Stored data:
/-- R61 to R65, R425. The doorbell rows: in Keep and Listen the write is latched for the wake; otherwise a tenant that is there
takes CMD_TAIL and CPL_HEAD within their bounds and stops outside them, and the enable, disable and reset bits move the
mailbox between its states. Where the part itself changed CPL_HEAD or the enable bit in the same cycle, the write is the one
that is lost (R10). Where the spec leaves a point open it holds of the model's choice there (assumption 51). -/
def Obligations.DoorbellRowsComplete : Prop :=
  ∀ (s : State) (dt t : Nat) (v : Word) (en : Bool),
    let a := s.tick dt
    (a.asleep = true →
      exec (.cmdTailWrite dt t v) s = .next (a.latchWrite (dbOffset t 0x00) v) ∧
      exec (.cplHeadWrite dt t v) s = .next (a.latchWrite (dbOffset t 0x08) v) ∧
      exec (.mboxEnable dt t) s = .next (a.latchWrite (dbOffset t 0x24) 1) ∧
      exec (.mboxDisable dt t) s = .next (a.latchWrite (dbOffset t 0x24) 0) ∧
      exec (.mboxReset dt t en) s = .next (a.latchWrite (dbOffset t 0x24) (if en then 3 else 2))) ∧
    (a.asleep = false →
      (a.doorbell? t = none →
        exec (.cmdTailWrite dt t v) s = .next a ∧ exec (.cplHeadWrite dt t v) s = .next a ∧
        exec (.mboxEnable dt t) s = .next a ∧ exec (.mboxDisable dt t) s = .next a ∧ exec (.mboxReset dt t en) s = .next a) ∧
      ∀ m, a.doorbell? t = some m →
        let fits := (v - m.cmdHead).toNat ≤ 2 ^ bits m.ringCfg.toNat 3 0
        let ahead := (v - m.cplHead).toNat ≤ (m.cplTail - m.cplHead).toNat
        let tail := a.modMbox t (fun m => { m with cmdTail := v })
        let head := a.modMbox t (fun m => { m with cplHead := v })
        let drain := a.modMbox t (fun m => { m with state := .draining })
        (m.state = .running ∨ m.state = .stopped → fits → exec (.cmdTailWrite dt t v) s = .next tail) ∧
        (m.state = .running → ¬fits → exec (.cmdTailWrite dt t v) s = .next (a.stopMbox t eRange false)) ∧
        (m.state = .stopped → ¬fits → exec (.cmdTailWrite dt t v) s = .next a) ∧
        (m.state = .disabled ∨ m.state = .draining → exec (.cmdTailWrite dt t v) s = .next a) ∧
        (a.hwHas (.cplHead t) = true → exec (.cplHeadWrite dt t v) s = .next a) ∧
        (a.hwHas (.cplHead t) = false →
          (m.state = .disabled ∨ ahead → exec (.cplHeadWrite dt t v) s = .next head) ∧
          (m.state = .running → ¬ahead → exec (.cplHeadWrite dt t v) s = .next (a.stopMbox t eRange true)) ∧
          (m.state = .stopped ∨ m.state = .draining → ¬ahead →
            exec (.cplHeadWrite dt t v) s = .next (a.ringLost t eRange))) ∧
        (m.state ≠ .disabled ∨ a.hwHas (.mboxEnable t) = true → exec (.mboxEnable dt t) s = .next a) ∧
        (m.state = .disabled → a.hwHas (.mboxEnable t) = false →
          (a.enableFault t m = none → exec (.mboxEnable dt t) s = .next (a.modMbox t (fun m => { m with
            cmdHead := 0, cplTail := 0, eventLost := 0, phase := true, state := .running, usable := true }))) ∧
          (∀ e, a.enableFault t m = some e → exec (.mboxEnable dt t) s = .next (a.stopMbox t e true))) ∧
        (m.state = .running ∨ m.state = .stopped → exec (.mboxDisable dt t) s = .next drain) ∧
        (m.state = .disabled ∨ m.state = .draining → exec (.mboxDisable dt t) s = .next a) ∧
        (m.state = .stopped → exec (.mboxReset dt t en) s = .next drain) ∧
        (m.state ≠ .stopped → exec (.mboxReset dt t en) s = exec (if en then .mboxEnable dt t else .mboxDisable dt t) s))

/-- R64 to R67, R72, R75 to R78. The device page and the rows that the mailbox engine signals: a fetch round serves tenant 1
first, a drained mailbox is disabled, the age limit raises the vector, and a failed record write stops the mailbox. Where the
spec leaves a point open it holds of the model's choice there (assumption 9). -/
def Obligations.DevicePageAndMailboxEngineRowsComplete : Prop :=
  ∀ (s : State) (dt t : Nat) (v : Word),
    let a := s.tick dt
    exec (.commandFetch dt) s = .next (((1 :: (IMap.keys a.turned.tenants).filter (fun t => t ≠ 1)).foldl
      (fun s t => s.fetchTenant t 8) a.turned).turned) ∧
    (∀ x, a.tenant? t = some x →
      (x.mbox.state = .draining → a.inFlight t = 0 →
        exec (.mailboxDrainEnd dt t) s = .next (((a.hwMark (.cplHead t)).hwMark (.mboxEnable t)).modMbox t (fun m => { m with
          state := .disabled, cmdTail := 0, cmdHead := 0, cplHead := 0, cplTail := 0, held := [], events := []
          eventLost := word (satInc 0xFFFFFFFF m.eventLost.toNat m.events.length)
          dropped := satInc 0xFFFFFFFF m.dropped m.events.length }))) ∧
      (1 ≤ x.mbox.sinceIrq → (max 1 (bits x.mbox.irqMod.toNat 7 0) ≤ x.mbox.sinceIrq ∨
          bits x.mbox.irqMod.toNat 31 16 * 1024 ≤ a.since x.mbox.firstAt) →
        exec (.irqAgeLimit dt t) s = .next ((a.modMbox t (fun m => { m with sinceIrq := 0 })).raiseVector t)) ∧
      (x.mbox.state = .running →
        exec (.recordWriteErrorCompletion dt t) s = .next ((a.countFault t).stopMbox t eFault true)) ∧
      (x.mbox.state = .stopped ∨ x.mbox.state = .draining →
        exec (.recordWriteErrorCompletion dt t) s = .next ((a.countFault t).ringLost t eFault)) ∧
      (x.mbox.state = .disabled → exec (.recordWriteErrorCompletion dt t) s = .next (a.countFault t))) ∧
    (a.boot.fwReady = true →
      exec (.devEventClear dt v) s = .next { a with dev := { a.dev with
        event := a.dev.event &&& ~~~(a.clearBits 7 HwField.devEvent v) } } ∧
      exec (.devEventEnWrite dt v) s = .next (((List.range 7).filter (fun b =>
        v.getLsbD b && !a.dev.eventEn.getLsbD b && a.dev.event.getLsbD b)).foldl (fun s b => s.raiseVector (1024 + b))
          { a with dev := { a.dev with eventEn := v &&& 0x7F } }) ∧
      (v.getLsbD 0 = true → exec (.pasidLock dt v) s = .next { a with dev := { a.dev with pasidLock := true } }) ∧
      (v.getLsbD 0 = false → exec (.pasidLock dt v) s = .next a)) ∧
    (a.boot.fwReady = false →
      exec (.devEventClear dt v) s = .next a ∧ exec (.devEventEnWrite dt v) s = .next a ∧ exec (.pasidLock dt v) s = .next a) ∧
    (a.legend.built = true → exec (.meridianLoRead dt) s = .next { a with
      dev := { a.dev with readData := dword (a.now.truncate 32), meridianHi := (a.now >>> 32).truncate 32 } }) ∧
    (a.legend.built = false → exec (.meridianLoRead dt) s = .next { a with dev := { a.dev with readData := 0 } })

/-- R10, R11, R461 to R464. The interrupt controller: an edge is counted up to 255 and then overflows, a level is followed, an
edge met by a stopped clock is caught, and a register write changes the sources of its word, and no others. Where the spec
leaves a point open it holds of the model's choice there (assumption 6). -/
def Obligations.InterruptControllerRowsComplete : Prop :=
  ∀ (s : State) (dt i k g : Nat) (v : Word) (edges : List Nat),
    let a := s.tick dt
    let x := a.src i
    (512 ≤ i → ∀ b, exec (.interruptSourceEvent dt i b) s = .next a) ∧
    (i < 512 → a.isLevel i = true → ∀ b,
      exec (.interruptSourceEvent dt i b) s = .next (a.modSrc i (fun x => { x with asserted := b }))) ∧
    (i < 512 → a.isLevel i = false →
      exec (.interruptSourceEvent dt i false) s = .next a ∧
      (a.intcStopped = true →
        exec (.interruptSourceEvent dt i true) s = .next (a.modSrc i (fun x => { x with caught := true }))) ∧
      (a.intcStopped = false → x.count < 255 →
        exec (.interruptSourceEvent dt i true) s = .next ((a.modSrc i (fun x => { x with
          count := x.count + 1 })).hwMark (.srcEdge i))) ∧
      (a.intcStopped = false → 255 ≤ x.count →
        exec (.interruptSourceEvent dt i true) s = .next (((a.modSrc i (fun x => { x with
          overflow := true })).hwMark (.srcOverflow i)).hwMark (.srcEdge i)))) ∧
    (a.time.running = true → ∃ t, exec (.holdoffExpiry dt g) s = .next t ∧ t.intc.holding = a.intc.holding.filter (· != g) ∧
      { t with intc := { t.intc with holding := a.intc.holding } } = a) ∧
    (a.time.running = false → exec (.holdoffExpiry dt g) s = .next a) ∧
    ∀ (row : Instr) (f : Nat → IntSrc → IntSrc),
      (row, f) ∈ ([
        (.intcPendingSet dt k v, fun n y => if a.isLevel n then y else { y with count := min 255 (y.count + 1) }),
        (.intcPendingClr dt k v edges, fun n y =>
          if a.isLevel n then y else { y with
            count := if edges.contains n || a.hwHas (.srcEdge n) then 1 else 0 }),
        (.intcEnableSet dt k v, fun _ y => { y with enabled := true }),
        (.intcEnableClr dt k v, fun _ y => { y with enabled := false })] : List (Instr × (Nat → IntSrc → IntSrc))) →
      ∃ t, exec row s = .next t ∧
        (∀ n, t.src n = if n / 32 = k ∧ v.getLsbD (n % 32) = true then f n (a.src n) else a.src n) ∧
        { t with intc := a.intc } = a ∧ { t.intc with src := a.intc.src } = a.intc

--

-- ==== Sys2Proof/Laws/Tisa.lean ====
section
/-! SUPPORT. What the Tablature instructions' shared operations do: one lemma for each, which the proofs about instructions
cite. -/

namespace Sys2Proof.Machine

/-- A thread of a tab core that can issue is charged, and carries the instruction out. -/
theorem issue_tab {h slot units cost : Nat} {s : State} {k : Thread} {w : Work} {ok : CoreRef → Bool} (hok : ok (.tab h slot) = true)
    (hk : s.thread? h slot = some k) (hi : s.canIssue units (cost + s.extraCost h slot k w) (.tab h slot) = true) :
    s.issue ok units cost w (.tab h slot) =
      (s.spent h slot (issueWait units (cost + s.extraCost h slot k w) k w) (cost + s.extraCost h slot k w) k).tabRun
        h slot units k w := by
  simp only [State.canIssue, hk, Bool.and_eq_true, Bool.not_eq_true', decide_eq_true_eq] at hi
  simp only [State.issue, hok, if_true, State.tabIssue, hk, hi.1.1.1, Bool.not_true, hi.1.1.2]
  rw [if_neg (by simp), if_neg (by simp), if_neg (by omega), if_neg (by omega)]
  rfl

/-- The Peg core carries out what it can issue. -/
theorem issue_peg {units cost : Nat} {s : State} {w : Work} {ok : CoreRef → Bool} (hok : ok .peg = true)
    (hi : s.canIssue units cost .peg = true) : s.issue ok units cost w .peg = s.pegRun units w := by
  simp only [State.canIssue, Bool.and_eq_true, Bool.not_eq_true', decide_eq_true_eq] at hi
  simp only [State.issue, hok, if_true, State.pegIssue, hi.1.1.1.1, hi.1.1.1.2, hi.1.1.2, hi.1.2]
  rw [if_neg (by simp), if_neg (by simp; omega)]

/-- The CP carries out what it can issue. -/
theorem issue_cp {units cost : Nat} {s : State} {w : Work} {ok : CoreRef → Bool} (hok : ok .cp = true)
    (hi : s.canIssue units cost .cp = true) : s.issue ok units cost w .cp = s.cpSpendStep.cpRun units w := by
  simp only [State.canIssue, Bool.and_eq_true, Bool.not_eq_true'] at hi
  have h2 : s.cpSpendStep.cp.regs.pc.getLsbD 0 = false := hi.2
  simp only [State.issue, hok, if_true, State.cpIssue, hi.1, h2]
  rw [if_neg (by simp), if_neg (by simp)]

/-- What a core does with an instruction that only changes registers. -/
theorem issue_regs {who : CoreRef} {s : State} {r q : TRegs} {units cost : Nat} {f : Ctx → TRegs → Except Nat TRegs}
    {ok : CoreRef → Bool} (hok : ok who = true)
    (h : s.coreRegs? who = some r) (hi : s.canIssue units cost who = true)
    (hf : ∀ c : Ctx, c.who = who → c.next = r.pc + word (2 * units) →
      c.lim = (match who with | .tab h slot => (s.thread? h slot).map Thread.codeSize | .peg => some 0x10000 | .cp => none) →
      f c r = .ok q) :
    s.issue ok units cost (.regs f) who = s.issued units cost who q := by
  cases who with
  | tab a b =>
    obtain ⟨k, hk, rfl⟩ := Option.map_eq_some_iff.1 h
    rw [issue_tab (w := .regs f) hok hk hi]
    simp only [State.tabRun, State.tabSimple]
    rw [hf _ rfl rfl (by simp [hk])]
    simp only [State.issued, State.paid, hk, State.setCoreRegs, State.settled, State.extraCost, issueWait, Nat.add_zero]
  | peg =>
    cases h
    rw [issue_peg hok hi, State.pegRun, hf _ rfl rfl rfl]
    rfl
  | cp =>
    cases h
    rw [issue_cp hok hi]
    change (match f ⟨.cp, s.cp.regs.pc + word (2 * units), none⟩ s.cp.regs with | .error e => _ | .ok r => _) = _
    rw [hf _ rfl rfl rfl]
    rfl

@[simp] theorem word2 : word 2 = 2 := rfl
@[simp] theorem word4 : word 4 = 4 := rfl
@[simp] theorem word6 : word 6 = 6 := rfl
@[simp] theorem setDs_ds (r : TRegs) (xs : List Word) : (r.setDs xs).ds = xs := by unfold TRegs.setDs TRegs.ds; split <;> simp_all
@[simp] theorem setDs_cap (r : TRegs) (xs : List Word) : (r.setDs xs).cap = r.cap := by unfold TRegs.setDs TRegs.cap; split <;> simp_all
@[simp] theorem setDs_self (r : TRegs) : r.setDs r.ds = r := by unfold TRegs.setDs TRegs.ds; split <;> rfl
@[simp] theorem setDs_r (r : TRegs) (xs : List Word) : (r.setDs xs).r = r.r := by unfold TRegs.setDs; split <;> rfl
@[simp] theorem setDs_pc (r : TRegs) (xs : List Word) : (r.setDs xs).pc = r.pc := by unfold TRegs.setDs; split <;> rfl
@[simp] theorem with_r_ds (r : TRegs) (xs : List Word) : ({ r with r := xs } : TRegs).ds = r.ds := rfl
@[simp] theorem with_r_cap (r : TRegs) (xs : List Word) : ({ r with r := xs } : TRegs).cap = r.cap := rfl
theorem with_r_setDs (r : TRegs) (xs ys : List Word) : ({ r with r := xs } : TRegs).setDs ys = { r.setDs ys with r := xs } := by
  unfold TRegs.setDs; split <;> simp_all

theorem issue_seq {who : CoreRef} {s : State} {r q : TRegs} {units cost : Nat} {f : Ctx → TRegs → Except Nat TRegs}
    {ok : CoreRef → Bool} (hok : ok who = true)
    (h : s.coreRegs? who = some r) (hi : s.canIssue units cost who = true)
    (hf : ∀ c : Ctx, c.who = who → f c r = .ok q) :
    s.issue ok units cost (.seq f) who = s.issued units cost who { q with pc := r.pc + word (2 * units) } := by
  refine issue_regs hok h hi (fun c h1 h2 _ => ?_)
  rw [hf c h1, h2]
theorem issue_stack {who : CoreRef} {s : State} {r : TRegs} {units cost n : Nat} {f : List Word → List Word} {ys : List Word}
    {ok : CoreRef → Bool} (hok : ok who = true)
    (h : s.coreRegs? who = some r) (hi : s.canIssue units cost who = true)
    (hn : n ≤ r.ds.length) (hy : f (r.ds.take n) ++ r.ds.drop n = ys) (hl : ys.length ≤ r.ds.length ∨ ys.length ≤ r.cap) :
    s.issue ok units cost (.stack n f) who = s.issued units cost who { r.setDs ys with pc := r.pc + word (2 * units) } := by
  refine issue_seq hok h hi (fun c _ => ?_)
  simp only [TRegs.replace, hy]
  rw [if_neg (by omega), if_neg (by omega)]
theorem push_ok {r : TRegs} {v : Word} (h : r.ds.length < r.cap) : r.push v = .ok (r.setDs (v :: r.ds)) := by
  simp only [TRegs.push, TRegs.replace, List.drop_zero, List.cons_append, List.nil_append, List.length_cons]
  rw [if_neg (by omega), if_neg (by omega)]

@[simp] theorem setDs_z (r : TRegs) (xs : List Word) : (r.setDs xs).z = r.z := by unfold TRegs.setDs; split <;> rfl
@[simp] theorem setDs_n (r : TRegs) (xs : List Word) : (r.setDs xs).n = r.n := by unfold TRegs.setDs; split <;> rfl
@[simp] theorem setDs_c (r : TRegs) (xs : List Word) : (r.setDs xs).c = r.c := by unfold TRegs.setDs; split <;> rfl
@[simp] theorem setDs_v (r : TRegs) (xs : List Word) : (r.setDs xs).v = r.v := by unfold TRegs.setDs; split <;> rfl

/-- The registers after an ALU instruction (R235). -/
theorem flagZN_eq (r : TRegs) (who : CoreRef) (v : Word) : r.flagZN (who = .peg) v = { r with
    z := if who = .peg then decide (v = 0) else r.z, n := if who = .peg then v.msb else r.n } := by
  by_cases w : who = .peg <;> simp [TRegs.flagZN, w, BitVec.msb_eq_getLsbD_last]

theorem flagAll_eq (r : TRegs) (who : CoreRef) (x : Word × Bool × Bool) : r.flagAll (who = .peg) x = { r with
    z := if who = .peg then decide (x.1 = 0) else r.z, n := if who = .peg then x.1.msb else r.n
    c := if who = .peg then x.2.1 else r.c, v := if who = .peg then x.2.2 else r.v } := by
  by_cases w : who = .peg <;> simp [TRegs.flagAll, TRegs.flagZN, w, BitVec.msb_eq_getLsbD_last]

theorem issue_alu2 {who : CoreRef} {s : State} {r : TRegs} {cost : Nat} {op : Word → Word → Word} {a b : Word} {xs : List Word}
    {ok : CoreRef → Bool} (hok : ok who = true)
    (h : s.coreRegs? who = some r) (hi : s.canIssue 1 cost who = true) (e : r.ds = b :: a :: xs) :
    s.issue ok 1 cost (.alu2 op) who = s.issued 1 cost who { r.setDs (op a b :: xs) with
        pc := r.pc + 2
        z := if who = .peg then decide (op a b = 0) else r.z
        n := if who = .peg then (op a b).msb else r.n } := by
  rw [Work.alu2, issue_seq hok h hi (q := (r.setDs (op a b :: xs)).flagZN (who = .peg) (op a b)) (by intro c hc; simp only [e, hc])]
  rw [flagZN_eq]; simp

- _WHAT THE EXERCISE ASKS_: Return all lines in the data that include the word "enableFault".

- _ANSWER TO THIS EXERCISE_:
          (a.enableFault t m = none → exec (.mboxEnable dt t) s = .next (a.modMbox t (fun m => { m with
          (∀ e, a.enableFault t m = some e → exec (.mboxEnable dt t) s = .next (a.stopMbox t e true))) ∧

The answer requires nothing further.